ABOUT THIS TASK:
Output range, inclusive: from the line containing "entry 17). -/" to the line containing "def stepInstance (instances". Restate those lines from the data below word for word and only those.
** LISTED ENTRIES follows **
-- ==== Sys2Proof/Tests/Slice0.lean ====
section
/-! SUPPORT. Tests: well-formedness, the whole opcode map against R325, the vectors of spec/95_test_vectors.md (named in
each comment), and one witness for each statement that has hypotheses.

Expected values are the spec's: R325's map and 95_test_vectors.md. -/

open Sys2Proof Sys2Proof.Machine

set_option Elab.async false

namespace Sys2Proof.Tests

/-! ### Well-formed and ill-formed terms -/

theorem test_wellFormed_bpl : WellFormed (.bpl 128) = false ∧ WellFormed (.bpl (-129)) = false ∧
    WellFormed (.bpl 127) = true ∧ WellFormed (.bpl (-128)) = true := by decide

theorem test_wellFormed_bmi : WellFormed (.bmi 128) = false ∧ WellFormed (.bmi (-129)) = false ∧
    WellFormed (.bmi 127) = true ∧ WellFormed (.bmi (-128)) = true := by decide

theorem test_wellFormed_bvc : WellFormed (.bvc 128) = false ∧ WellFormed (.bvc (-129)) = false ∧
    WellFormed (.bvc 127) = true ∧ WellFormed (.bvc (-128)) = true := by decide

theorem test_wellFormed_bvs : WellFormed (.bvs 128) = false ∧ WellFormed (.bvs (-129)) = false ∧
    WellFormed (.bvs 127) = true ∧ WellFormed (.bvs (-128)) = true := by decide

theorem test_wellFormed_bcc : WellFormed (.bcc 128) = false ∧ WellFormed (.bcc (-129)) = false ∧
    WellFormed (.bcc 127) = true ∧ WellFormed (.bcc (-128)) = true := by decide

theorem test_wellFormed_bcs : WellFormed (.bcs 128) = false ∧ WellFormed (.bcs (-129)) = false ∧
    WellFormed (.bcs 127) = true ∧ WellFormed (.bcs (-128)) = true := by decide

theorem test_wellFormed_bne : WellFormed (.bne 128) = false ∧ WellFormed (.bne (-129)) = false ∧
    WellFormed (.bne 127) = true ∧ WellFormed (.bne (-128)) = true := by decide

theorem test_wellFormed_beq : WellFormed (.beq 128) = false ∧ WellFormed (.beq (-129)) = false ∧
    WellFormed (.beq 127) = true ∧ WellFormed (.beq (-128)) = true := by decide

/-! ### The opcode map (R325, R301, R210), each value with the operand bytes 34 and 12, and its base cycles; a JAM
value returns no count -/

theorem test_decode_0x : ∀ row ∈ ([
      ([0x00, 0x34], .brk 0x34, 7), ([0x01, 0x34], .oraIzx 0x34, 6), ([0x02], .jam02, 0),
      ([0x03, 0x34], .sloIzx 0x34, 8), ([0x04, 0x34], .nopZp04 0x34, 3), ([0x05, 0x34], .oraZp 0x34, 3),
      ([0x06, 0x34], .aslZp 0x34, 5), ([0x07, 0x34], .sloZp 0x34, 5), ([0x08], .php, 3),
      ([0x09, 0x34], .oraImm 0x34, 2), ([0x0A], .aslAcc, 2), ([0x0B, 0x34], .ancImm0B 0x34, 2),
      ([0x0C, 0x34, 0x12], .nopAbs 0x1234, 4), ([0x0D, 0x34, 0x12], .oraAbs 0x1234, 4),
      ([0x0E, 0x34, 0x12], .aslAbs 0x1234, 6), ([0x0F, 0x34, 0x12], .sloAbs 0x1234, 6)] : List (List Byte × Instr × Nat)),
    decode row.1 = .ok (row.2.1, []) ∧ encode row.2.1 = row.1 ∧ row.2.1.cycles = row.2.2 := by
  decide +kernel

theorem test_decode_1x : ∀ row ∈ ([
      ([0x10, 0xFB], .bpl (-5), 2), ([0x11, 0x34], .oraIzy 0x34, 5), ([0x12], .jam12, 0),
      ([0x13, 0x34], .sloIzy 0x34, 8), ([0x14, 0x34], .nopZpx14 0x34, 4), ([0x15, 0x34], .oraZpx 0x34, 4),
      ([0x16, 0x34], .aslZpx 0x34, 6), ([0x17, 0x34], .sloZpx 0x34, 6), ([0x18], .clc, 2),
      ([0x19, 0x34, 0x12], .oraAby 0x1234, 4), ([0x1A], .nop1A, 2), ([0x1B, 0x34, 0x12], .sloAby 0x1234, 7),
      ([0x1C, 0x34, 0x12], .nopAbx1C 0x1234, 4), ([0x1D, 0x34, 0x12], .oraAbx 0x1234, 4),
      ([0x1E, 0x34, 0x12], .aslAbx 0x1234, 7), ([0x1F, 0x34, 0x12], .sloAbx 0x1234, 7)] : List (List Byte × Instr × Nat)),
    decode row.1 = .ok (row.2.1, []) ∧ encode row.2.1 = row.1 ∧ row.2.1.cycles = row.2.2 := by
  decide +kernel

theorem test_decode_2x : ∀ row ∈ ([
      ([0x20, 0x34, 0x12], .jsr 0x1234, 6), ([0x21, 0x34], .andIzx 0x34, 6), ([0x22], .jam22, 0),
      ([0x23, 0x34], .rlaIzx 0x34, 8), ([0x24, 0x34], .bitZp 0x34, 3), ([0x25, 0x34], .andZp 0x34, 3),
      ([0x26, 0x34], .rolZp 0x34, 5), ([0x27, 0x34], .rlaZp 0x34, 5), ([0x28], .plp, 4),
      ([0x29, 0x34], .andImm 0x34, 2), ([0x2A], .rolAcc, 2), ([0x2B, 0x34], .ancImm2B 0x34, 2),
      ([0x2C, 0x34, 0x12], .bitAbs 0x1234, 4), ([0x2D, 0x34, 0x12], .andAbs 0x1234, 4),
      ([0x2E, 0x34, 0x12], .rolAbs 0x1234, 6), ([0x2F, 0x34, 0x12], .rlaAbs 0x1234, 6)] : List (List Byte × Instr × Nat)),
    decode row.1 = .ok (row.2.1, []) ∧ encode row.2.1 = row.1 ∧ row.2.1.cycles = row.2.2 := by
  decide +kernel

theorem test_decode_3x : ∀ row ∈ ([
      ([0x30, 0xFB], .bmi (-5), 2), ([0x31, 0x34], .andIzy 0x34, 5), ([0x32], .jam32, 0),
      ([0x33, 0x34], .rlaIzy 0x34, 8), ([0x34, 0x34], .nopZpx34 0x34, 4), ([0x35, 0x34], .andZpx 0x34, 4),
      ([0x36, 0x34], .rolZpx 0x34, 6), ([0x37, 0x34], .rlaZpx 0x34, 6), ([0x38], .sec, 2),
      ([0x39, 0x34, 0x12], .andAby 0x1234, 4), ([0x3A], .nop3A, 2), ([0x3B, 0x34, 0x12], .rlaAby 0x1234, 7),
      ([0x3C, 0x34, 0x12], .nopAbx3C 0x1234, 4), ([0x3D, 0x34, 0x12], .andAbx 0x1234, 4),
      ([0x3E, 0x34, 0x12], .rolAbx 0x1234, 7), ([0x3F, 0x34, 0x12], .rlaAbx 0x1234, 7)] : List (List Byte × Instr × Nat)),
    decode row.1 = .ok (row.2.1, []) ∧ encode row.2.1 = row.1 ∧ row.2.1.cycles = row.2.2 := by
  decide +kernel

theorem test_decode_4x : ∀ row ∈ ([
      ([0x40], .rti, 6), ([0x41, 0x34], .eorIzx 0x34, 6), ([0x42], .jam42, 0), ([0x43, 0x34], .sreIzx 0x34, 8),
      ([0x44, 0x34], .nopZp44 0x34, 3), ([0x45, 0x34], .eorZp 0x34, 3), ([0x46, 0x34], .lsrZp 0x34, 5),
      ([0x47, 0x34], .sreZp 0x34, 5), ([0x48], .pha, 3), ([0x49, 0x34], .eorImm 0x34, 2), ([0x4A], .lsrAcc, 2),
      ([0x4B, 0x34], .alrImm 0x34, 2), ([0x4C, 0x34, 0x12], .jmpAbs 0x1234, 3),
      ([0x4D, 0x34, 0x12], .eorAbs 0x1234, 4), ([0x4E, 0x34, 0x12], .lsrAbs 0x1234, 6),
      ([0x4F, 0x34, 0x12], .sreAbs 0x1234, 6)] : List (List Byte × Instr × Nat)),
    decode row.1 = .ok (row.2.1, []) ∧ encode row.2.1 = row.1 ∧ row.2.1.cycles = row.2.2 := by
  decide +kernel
** End of LISTED ENTRIES **
** LISTED ENTRIES follows **
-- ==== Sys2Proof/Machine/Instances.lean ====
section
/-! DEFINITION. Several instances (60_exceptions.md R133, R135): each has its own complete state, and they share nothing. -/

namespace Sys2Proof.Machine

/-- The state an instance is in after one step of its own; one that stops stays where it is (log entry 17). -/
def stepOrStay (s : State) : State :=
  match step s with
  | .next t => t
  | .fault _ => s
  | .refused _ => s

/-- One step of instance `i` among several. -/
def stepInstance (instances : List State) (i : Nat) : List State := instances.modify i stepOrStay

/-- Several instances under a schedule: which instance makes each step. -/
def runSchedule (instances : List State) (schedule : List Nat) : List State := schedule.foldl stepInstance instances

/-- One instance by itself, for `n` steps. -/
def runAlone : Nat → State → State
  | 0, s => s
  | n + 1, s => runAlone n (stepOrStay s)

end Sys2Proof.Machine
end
** End of LISTED ENTRIES **
FINAL ANSWER:
/-- The state an instance is in after one step of its own; one that stops stays where it is (log entry 17). -/
def stepOrStay (s : State) : State :=
  match step s with
  | .next t => t
  | .fault _ => s
  | .refused _ => s

/-- One step of instance `i` among several. -/
def stepInstance (instances : List State) (i : Nat) : List State := instances.modify i stepOrStay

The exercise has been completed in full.